====== INPUT RECORDS ======

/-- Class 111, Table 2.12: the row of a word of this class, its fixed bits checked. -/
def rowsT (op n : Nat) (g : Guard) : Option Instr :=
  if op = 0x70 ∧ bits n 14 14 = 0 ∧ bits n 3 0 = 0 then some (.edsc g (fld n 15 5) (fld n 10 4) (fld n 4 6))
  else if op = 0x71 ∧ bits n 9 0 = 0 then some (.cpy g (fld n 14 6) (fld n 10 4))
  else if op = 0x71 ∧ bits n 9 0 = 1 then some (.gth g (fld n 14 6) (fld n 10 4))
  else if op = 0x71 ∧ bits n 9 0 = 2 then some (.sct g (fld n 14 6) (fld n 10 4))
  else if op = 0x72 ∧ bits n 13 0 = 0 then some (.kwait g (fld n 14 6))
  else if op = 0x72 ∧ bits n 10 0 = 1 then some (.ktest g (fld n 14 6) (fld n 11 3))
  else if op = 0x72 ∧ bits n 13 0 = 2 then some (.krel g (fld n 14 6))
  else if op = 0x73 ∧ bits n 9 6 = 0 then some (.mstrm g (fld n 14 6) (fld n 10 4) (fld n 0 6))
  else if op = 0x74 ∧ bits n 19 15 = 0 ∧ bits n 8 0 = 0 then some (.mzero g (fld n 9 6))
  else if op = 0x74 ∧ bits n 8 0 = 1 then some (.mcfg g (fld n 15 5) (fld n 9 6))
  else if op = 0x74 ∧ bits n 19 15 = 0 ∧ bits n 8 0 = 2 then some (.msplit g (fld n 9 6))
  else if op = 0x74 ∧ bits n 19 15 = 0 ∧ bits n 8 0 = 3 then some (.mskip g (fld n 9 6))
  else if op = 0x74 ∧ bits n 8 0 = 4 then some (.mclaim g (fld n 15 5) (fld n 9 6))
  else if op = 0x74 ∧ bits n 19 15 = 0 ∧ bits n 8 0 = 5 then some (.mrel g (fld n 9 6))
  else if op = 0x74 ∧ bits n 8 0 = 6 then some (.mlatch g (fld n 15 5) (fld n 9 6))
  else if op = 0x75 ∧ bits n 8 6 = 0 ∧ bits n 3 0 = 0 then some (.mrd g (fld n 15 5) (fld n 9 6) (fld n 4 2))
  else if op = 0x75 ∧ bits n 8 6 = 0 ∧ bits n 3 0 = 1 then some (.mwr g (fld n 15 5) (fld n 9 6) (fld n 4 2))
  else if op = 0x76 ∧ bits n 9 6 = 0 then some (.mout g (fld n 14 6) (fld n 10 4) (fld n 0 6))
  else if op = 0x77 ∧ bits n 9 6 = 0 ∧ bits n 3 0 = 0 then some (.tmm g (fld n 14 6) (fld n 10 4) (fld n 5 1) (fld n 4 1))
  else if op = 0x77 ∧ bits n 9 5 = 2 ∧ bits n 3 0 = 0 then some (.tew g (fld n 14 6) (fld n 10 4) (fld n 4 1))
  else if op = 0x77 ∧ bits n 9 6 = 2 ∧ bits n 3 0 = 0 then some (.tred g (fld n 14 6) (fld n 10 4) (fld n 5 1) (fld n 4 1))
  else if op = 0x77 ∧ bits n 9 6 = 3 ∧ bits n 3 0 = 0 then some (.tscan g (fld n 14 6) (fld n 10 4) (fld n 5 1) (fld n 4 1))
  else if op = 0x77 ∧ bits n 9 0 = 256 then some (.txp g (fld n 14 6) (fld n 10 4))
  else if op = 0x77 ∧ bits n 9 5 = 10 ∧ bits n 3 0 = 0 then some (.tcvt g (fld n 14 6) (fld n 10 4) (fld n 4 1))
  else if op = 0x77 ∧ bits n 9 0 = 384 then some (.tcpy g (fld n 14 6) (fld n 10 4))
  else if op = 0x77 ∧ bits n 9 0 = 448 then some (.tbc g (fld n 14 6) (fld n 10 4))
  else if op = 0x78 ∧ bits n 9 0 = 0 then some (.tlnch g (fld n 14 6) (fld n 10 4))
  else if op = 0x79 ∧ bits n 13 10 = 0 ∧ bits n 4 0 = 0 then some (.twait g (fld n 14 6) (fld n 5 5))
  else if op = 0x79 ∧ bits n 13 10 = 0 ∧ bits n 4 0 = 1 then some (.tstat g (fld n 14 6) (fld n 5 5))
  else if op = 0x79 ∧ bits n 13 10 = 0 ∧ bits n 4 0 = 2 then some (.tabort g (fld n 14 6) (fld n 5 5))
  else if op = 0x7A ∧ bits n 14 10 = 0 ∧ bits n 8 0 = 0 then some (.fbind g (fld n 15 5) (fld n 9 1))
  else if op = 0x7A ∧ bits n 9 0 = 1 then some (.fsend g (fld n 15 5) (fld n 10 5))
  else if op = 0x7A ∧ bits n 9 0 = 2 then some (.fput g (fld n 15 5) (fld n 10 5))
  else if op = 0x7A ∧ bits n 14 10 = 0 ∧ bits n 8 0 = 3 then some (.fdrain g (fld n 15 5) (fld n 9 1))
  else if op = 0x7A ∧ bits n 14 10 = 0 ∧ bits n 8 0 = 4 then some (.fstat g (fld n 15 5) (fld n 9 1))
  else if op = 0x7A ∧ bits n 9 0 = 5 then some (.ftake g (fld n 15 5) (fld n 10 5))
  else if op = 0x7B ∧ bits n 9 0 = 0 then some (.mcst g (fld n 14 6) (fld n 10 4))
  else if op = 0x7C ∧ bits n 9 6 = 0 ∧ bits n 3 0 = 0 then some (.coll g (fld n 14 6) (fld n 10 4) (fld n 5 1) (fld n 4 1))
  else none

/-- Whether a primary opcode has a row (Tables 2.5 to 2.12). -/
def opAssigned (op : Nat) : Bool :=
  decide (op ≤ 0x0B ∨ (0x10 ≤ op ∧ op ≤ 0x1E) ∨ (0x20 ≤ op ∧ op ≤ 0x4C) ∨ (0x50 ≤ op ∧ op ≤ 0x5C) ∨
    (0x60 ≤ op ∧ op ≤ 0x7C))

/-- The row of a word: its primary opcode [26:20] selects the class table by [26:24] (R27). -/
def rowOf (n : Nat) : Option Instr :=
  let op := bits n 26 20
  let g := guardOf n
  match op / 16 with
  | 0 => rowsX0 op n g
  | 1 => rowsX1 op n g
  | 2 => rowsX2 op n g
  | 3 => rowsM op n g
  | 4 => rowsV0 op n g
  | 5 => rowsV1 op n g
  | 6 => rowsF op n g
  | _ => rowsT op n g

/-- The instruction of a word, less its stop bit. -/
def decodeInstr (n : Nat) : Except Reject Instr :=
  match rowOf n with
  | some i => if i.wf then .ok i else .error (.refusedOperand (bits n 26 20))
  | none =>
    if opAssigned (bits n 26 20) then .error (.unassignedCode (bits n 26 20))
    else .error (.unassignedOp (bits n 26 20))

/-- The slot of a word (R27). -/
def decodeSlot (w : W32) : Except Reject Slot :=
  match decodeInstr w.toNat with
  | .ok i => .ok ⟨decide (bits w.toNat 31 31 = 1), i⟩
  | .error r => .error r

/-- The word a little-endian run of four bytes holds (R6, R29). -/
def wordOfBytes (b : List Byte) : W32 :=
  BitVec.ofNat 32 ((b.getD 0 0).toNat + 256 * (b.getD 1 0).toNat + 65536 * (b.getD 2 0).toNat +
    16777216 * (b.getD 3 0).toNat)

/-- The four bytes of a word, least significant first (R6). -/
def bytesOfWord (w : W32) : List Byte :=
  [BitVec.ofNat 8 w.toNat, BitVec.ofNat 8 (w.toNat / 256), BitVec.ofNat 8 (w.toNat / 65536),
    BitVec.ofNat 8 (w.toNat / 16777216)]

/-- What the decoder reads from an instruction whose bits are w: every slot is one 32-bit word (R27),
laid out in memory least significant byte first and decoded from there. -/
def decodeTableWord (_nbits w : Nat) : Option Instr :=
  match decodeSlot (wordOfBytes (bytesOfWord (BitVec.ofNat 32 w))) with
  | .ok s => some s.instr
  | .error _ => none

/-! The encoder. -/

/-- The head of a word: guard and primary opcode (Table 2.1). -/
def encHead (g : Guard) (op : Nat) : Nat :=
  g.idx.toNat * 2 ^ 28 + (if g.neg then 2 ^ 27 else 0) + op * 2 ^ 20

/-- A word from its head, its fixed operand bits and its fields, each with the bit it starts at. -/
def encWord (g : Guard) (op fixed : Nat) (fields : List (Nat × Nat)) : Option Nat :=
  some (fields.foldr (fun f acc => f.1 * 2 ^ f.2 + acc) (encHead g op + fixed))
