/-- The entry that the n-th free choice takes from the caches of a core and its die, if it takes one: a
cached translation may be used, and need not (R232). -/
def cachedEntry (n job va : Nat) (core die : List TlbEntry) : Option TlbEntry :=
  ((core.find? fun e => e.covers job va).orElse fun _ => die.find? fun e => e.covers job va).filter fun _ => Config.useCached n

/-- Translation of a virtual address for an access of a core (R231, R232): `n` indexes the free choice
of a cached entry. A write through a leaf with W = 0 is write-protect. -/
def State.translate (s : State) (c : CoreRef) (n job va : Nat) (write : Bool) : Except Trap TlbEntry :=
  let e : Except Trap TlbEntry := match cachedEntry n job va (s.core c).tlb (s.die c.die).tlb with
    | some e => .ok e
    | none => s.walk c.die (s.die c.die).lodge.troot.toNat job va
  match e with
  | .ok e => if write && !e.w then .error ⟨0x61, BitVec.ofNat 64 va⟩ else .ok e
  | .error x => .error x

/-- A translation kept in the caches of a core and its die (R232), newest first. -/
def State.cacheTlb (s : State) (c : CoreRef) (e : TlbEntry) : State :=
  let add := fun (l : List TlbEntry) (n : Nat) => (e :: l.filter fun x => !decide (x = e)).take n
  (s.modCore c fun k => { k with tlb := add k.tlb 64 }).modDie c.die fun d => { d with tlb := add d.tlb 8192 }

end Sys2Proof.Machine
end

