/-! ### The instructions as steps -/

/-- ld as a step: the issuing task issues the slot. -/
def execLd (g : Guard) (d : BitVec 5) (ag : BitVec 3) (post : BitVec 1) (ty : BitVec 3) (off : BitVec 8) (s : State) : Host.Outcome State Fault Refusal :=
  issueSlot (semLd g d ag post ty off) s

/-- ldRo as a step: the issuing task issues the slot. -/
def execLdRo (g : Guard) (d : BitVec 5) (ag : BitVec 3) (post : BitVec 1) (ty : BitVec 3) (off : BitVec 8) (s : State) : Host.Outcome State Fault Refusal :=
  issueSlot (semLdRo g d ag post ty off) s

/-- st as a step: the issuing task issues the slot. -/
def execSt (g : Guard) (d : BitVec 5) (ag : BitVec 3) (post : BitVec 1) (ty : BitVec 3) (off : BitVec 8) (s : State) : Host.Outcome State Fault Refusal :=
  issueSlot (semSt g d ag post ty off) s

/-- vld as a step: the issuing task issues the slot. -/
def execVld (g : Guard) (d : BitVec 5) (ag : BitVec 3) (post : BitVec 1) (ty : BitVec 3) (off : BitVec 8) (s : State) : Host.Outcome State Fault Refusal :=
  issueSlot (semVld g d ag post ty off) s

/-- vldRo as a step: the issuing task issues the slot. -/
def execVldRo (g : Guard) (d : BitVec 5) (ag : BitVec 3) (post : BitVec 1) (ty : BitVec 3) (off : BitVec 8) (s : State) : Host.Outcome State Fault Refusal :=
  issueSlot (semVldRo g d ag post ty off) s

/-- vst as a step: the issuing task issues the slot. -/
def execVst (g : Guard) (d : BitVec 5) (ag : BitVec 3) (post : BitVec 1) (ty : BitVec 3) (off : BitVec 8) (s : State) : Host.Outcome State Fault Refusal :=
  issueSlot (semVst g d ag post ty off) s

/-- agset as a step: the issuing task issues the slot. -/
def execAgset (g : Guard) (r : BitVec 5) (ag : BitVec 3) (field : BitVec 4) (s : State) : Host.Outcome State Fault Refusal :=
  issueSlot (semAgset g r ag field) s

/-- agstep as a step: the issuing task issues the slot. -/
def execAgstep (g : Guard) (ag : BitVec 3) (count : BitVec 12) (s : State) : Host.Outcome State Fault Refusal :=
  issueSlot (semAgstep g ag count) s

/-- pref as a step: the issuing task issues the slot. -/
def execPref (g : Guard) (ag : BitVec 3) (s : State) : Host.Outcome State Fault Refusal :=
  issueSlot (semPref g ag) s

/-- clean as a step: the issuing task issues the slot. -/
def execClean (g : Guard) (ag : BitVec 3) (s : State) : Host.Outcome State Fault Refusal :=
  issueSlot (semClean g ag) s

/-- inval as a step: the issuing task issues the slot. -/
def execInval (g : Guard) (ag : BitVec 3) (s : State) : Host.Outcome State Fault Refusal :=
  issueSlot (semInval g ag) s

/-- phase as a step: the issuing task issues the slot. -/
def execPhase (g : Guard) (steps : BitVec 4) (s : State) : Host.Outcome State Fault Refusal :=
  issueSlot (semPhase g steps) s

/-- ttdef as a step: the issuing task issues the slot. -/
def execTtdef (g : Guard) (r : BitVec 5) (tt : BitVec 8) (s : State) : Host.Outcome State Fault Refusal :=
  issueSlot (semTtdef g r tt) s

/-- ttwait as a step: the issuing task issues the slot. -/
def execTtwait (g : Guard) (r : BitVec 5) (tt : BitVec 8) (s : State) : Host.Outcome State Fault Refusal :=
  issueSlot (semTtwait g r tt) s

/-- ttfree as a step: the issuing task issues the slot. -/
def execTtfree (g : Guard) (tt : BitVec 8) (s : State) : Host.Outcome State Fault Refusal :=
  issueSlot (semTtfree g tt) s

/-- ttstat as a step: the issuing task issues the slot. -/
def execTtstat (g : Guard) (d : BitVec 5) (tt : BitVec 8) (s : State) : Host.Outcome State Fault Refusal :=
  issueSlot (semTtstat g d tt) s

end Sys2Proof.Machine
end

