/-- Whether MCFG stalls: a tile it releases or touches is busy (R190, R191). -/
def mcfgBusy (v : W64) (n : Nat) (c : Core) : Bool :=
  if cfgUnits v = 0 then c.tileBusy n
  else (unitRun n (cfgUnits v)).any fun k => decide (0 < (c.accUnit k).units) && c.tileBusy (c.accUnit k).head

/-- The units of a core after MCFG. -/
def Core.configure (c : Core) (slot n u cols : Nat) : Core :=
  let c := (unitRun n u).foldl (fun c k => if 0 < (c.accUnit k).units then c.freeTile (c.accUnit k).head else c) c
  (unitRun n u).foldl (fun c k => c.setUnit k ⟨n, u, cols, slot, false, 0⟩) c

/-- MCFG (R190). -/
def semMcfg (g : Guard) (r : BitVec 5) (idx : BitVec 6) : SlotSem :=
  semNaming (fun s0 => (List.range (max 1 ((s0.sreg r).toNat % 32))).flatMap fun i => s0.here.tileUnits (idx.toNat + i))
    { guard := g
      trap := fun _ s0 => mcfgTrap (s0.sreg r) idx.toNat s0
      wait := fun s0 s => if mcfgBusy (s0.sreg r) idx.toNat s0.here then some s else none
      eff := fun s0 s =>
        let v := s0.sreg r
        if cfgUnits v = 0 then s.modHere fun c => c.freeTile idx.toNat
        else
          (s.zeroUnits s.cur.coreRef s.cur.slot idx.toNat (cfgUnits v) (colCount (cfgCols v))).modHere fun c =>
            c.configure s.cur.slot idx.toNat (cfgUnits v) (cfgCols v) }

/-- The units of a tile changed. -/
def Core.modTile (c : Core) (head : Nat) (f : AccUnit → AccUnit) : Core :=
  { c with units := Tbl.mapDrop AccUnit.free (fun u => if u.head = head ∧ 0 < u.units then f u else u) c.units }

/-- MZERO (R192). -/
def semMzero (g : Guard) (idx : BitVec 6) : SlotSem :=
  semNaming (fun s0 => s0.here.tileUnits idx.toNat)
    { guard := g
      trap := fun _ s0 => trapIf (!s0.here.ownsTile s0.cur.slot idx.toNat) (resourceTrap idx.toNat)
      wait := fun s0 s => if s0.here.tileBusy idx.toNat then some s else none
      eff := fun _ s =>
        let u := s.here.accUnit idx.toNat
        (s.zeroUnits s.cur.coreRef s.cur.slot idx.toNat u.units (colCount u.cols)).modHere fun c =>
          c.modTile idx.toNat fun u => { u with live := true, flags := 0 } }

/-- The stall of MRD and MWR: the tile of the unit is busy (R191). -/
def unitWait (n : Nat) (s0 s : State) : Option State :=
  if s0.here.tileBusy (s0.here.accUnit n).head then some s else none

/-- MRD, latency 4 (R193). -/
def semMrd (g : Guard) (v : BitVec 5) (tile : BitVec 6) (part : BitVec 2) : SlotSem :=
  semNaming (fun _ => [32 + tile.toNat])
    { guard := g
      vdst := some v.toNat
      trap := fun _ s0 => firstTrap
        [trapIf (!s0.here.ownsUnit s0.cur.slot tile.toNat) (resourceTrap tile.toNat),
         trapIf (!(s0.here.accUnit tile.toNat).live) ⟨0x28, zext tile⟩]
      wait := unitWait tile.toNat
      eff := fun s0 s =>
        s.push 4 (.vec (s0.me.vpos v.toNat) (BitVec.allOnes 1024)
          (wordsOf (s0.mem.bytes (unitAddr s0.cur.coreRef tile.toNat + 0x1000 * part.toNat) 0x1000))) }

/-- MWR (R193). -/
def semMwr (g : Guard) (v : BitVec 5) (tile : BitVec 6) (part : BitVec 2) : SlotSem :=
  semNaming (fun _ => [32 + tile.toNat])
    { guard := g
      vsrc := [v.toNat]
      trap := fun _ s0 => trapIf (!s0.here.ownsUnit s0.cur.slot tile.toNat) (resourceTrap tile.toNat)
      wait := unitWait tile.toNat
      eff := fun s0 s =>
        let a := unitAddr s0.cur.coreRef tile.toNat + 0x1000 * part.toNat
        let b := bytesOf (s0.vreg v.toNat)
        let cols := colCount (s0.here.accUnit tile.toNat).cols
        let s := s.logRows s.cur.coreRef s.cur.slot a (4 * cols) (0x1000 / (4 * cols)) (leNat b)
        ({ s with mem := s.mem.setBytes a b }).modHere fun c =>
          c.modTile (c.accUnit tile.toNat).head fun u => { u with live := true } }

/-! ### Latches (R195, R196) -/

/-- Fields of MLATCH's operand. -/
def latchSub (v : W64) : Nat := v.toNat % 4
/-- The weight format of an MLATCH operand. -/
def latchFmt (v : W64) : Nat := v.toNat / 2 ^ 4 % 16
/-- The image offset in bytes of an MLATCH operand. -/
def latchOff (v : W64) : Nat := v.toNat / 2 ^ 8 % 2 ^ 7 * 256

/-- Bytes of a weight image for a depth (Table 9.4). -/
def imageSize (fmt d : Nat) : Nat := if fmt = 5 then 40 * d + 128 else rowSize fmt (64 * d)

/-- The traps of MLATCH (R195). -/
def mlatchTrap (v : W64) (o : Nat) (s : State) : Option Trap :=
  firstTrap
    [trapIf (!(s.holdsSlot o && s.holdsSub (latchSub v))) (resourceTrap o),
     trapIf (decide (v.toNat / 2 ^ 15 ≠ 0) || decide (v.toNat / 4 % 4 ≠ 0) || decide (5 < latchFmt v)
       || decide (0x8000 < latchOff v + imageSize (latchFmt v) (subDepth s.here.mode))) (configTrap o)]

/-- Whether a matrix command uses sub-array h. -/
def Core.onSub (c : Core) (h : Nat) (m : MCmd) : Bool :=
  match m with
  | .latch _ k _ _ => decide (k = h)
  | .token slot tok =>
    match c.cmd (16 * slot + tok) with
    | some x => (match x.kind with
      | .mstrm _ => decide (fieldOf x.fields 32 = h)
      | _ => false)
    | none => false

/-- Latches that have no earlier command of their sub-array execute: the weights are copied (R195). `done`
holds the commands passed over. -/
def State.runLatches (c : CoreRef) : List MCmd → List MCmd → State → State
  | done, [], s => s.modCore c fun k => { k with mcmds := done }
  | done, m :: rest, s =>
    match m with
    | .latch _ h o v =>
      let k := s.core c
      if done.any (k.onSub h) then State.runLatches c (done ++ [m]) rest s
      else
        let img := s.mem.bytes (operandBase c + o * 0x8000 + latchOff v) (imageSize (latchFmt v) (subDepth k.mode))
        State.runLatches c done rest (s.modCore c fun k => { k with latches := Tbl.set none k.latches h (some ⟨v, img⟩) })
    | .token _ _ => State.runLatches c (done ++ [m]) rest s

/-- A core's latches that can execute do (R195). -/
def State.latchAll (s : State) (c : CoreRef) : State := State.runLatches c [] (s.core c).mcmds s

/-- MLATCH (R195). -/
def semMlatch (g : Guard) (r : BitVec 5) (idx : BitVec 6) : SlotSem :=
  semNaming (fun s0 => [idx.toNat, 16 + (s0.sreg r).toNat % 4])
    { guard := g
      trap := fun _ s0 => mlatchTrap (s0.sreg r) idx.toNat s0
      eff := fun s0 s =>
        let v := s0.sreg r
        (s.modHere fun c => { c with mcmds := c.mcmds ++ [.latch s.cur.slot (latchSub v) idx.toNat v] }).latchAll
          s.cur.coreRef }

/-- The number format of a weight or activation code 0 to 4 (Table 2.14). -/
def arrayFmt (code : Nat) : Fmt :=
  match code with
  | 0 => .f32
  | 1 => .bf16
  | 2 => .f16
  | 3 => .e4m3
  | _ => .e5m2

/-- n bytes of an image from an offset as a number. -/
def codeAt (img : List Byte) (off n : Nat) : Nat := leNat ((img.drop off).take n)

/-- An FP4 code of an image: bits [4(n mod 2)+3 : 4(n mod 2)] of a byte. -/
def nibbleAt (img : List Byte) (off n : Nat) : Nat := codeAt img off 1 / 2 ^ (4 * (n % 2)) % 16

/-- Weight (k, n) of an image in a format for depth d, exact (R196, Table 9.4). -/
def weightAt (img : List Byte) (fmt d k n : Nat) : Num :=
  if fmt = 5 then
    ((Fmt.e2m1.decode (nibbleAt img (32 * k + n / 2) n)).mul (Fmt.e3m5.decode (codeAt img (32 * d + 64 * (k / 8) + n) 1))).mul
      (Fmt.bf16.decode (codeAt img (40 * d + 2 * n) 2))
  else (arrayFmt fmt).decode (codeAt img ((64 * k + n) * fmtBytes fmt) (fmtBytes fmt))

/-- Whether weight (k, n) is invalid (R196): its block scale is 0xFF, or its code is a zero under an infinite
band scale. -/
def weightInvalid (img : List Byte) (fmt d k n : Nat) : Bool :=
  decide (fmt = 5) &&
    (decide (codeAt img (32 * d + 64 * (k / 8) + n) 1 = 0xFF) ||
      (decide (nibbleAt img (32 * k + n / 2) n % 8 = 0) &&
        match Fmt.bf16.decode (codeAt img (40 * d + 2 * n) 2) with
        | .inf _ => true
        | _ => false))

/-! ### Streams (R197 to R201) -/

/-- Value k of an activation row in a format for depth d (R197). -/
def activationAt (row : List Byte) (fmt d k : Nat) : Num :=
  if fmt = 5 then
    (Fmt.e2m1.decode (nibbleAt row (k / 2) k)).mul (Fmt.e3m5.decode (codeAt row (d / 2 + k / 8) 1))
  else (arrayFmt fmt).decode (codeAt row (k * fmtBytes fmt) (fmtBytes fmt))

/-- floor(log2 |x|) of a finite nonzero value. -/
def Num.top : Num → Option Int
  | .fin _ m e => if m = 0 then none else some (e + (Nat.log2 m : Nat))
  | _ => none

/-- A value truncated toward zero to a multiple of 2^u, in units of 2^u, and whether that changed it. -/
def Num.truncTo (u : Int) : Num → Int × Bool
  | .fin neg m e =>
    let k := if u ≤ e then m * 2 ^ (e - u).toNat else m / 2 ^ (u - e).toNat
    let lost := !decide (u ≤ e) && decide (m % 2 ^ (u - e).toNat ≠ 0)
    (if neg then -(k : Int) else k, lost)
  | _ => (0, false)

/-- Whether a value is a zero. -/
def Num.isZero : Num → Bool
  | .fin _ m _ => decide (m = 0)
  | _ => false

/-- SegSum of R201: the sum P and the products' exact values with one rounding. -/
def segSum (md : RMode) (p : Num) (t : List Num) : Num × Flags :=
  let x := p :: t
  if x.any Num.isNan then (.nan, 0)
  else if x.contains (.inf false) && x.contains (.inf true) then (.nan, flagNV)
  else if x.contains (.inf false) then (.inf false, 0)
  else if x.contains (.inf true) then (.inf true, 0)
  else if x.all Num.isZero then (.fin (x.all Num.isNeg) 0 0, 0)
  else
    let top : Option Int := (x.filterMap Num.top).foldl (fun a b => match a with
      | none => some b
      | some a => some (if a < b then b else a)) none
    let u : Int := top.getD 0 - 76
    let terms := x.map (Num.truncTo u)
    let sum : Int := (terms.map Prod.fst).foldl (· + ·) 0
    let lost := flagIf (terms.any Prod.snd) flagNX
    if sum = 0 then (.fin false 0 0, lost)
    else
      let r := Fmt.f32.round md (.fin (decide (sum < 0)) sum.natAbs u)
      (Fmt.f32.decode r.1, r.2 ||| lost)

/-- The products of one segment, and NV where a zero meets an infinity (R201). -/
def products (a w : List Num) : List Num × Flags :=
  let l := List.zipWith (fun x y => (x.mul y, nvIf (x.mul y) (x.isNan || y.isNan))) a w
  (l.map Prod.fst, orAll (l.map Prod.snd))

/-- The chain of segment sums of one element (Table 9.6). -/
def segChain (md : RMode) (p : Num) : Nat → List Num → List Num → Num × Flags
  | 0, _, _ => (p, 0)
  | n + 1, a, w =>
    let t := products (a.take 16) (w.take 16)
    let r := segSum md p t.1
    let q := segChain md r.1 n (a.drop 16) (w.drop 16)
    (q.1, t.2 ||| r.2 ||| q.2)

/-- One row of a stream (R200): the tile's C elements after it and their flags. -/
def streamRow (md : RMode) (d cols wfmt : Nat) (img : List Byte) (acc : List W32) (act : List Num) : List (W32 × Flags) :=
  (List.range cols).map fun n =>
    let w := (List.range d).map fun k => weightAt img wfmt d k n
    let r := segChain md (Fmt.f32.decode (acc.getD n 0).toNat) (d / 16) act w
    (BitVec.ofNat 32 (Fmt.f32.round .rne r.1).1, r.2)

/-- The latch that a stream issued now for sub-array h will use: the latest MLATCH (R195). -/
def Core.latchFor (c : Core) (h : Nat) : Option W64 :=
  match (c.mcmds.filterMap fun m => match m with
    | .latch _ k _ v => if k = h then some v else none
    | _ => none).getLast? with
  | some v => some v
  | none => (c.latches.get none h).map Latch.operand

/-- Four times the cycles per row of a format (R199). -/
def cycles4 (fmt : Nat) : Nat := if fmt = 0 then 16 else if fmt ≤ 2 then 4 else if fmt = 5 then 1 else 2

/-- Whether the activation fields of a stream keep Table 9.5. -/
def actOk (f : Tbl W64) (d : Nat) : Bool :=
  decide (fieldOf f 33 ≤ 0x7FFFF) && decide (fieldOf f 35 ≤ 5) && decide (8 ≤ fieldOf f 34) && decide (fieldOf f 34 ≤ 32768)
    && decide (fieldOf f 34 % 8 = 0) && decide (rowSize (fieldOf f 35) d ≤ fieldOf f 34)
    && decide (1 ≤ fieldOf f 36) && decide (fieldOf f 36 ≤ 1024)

======

§ ASSIGNMENT:
Determine how many lines in the data above contain the string "terms". Give nothing except the number.

§ SOLUTION:
3